• _EXERCISE DETAILS_
Copy, exactly and without additions, every line in the records below from the one holding "let held := if" through the one holding "(decide (s.sqState p", both ends included.

• _INFORMATION GIVEN_
/-- Writes to a partition window by its own partition (R543). -/
def State.mayWritePart (s : State) (acc : Access) (p : Nat) (x : Option RegRef) : Bool :=
  match x with
  | none => acc.priv
  | some r =>
    match r.id.row.part with
    | .doorbell => true
    | .keyStage => acc.priv && s.keyWrite p
    | .privileged => acc.priv

/-- Step 4 (R543). -/
def State.mayUse (s : State) (acc : Access) (write : Bool) (t : Target) : Bool :=
  let p0 := decide (acc.ptn.val = 0) && acc.priv
  match windowOf t.addr with
  | some (.part p) =>
    s.enabled p && decide (acc.ptn.val = p) &&
    (!write || s.mayWritePart acc p t.reg)
  | some .test => p0 && (decide (s.lc = lcBlank) || decide (s.lc = lcFactory))
  | some _ => p0
  | none => false

/-- The response that an access receives (R542). -/
def State.judge (s : State) (acc : Access) (write : Bool) (t : Target) : Rsp :=
  if windowOf t.addr = none then .unmapped
  else if acc.dbg && !s.debugAdmits write then .refused
  else if !s.phaseAdmits write t then .refused
  else if !s.mayUse acc write t then .refused
  else if t.occupied then .okay
  else .unmapped

/-- The access log (R552). -/
def State.logAccess (s : State) (acc : Access) (write : Bool) (a : Nat) (rsp : Rsp) : State :=
  if s.regB .mgtAccLogA 31 then s.setB .mgtAccLogA 30 true
  else
    (s.setReg .mgtAccLogA (BitVec.ofNat 32 (2 ^ 31 + (if rsp = .refused then 1 else 2) * 2 ^ 28 + b2n write * 2 ^ 27 + b2n acc.dbg * 2 ^ 26 +
      b2n acc.priv * 2 ^ 25 + acc.ptn.val))).setReg .mgtAccLogB (BitVec.ofNat 32 a)

/-- An address that the port can carry: aligned, and within the aperture (R27). -/
def portAddr (a : Nat) : Bool := decide (a % 4 = 0) && decide (a < 0x1000000)

/-! ### What registers read -/

/-- A word composed of fields: value and lowest bit. -/
def pack (fs : List (Nat × Nat)) : W32 := BitVec.ofNat 32 ((fs.map (fun f => f.1 * 2 ^ f.2)).sum)

/-- STATE, PTN, OPCODE and ALG of an engine's status word. -/
def engineWord (r : Option Req) (state : Nat) : W32 :=
  match r with
  | some r => pack [(state, 0), (r.desc.alg.toNat, 8), (r.desc.opcode.toNat, 16), (r.ptn, 24)]
  | none => pack [(state, 0)]

/-- The request that an instance serves, or has joined. -/
def State.served (s : State) (u : Unit) (n : Nat) : Option Req :=
  s.reqs.find? (fun r => r.servedBy u n)

/-- Status words of the engines: OFF 0, IDLE 1, BUSY 2, then what each class adds. -/
def State.engineStatus (s : State) (u : Unit) (n : Nat) : W32 :=
  let c := u.code
  let r := s.served u n
  let out := match c with | 1 => 5 | 2 => 4 | 3 => 5 | 4 => 3 | _ => 5
  if s.outMarks.contains (c, s.physical c n) then engineWord r out
  else if s.domState (s.unitDomain c n) = 0 then engineWord none 0
  else if c = 3 ∧ (s.ply n).restoring then engineWord none (if (s.ply n).woken then 4 else 5)
  else
    match r with
    | some x =>
      if c = 2 ∧ x.joined.contains n then engineWord r 3
      else if c = 3 ∧ x.phase = .paused then engineWord r 3
      else engineWord r 2
    | none => engineWord none (if s.internal.contains (c, n) then (if c = 5 then 4 else 2) else 1)

/-- BSN_QSTAT of queue q: its lane's request, or the staged image and the compaction table. -/
def State.queueStat (s : State) (q : Nat) : W32 :=
  if q = 0x7E0 then
    let occ := s.stageOcc
    pack [(min 0x7FF (s.boot.stageCells.length - occ), 0), (min 0x7FF occ, 12), (b2n (!s.boot.stageCells.isEmpty), 31)]
  else if q = 0x7E1 then
    match s.hbs.compact with
    | some c => pack [(min 0x7FF c.cells.length, 12), (1, 31)]
    | none => 0
  else
    match s.reqs.find? (fun r => r.bas.lane = some (q / 2)) with
    | none => 0
    | some r =>
      let occ := if q % 2 = 0 then r.occIn else r.occOut
      let held := if q % 2 = 0 then r.bas.inBanks.length else r.bas.outBanks.length
      pack [(min 0x7FF (held - occ), 0), (min 0x7FF occ, 12), (r.ptn, 24), (1, 31)]

/-- Entries that occupy holding entries of a partition, for one completion ring or for all. -/
def State.heldEntries (s : State) (p : Nat) (c : Option Nat) : Nat :=
  (s.cu.filter (fun e => e.ptn = p && c.all (fun c => e.cq == c) && ((s.findReq e.req).any (fun r => r.place == .holding)))).length +
  s.heldOut p c

/-- SQ_STATUS.OUTSTANDING: descriptors fetched, in requests or on their way to frames. -/
def State.outstanding (s : State) (p n : Nat) : Nat :=
  (s.ringReqs p n).length +
  ((s.lks.map (fun l => match l.fetch with
    | some f => if f.ptn = p ∧ f.ring = n then f.got.length else 0
    | none => 0)).sum)

/-- Dispatch of the ring waits for a completion credit: the partition's holding entries are all in use (R115), or a single or a tow
that has been fetched lacks its places (R114, R116). -/
def State.waitsCredit (s : State) (p n : Nat) : Bool :=
  (decide (s.sqState p n = 1 ∧ s.sqAvail p n ≠ 0 ∧ 256 ≤ s.holdingUsed p) && s.enabled p) ||
  (s.ringReqs p n).any (fun r => r.phase == .fetched && r.pos == 0 &&
    (s.places p n (((r.tow.bind s.findTow).map (·.members.length)).getD 1) 0 0).isNone)

/-- OWNER and DEVICE of LC_ROOT_STATUS: 1 or 2 the field sealed, 3 both used and none sealed. -/
def State.rootState (s : State) (owner : Bool) : Nat :=
  let base := if owner then 2 else 0
  let used (i : Nat) : Bool := !allZero (s.otpBytes (0x100 + 8 * (base + i)) 8)
  match s.rootField owner with
  | some i => i - base + 1
  | none => if used 0 && used 1 then 3 else 0

/-- A command of KEY_SLOT_CTRL waits for earlier users (R24). -/
def State.slotBusy (s : State) : Bool := s.keys.any (fun e => e.2.doom == .clear || e.2.doom == .invalidate)

/-- A queued engine request would start but for the cap. -/
def State.capHolds (s : State) : Bool :=
  s.capEff ≠ 0 && s.reqs.any (fun r => r.phase == .queued && r.ready && decide (1 ≤ r.unit.code ∧ r.unit.code ≤ 5) &&
    (let ns := (numsFrom 0 (classSize r.unit.code)).filter (fun n => !s.unitOut r.unit.code n && !s.unitTaken r.unit n)
     !ns.isEmpty && ns.all (fun n => !s.capAllows r.unit.code n)))

/-- What the registers of the management window read beyond the words stored for them. -/
def State.readMgt (s : State) (r : RegId) (i j : Nat) : W32 :=
  let w := s.reg r i j
  match r with
  | .mgtStatus => setBit w 14 ((numsFrom 0 16).any (fun n => [1, 2].contains (s.regF .crvStatus 2 0 n)) ||
      s.curves.jobs.any (fun j => j.change != .clear))
  | .mgtSvFloor => BitVec.ofNat 32 s.svFloor
  | .mgtSvCommit => pack [(b2n (s.otpJobs.any (fun x => x.purpose == .svFloor)), 0)]
  | .mgtPtnA => setBit w 28 (s.isolated i)
  | .mgtPtnReset => setBit w 31 (s.resets.any (fun x => x.ptn = fld w 5 0))
  | .keyStatus =>
    let live := (s.keys.filter (fun e => e.2.state != .empty)).length
    setFld (setFld w 13 0 (8192 - live)) 29 16 (s.keys.filter (fun e => e.2.state == .bad)).length
  | .keySlotCtrl => setBit w 31 s.slotBusy
  | .keySlotAttrLo => BitVec.ofNat 32 (s.key (s.regF .keySlotCtrl 12 0)).attr
  | .keySlotAttrHi => BitVec.ofNat 32 ((s.key (s.regF .keySlotCtrl 12 0)).attr / 2 ^ 32)
  | .keyPtnGen => BitVec.ofNat 32 (s.ptnGen i)
  | .lcRootStatus =>
    pack ([(s.rootState false, 0), (s.rootState true, 2)] ++
      (numsFrom 0 7).map (fun n => (b2n (!allZero (s.otpBytes (digestField n) 8)), 8 + n)))
  | .tmpStatus => setBit (setBit w 30 (s.inForce 3)) 29 (s.inForce 2)
  | .tmpSrcStatus => setBit w 2 (s.tmpDisabled i)
  | .tmpSrcCfg => if i = 11 then setFld w 31 24 s.keepLostSet else w
  | .tmpUnlockChal => if s.lc = lcFactory ∨ s.lc = lcProvisioned then 0 else w
  | .pwrStatus =>
    pack [(min 0xFFFF s.estimate, 16), (s.capEff, 8), (b2n s.capHolds, 2), (s.pick % 2, 1), (b2n (!s.power.capSusp.isEmpty), 0)]
  | .pwrDomState => pack ((numsFrom 0 16).map (fun n => (s.domState (16 * i + n), 2 * n)))
  | .lifCalLo => BitVec.ofNat 32 s.seconds
  | .lifCalHi => pack [(s.seconds / 2 ^ 32 % 2 ^ 16, 0), (s.pick % 2 ^ 15, 16)]
  | .lifValLo => BitVec.ofNat 32 (getKey 0 s.life.counts (s.regF .lifSel 9 0))
  | .lifValHi => BitVec.ofNat 32 (getKey 0 s.life.counts (s.regF .lifSel 9 0) / 2 ^ 32)
  | .lifValStat => pack [(b2n (decide (2 ^ 64 - 1 ≤ getKey 0 s.life.counts (s.regF .lifSel 9 0))), 0)]
  | .rngStatus => setBit (setFld w 31 24 s.rng.pool.length) 8
      (s.reqs.any (fun x => decide (x.phase = .running) && x.desc.opIs .getRandom && x.desc.param.getLsbD 0 && (decide (s.rng.pool.length < 2) || s.rng.rootWaits)))
  | .qosUsage => pack [(s.linesOf i, 16), (s.towsOf i, 0)]
  | .lkStatus =>
    let l := s.lk i
    pack [(l.state.code, 0), (b2n (bitOf w 6), 6), (b2n l.emuEn, 7), ((l.frames.filter (·.valid)).length, 8), (l.cause, 16)]
  | .lkHalt => pack [((s.lk i).haltPc.toNat, 0), ((s.lk i).haltCtx, 16)]
  | .lkFwTag => (s.lk i).fwTag
  | .lkDispatched => (s.lk i).dispatched
  | .bsnStatus => pack [(s.isoFree, 0), (s.sharedFree, 16)]
  | .bsnQstat => s.queueStat i
  | .brtStatus =>
    pack [(16384 - s.berths.length, 0), ((s.berths.filter (fun e => e.2.state == .invalid)).length, 16), (b2n (bitOf w 31), 31)]
  | .hbsStatus => setFld w 6 0 (s.keep.recs.filter (fun x => x.state ≠ 0)).length
  | .hbsRecState =>
    let x := s.keep.recs.getD i {}
    pack [(b2n x.pending, 23), (x.owner, 24), (x.state, 30)]
  | .hbsRecNextLo => BitVec.ofNat 32 (s.keep.recs.getD i {}).next
  | .hbsRecNextHi => BitVec.ofNat 32 ((s.keep.recs.getD i {}).next / 2 ^ 32)
  | .hbsRecHighLo => BitVec.ofNat 32 (s.keep.recs.getD i {}).high
  | .hbsRecHighHi => BitVec.ofNat 32 ((s.keep.recs.getD i {}).high / 2 ^ 32)
  | .hbsRecId => BitVec.ofNat 32 (le32 (s.keep.recs.getD i {}).keyId (4 * j))
  | .ckcStatus => pack [(s.ckcIsoFree, 0), (s.ckcSharedFree, 16)]
  | .ckcPtn => setFld w 9 0 (s.ckcUsed i)
  | .crvStatus => setFld w 25 16 (le16 (getKey [] s.curves.entries i) 2)
  | _ => w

• _ANSWER BELOW_
      let held := if q % 2 = 0 then r.bas.inBanks.length else r.bas.outBanks.length
      pack [(min 0x7FF (held - occ), 0), (min 0x7FF occ, 12), (r.ptn, 24), (1, 31)]

/-- Entries that occupy holding entries of a partition, for one completion ring or for all. -/
def State.heldEntries (s : State) (p : Nat) (c : Option Nat) : Nat :=
  (s.cu.filter (fun e => e.ptn = p && c.all (fun c => e.cq == c) && ((s.findReq e.req).any (fun r => r.place == .holding)))).length +
  s.heldOut p c

/-- SQ_STATUS.OUTSTANDING: descriptors fetched, in requests or on their way to frames. -/
def State.outstanding (s : State) (p n : Nat) : Nat :=
  (s.ringReqs p n).length +
  ((s.lks.map (fun l => match l.fetch with
    | some f => if f.ptn = p ∧ f.ring = n then f.got.length else 0
    | none => 0)).sum)

/-- Dispatch of the ring waits for a completion credit: the partition's holding entries are all in use (R115), or a single or a tow
that has been fetched lacks its places (R114, R116). -/
def State.waitsCredit (s : State) (p n : Nat) : Bool :=
  (decide (s.sqState p n = 1 ∧ s.sqAvail p n ≠ 0 ∧ 256 ≤ s.holdingUsed p) && s.enabled p) ||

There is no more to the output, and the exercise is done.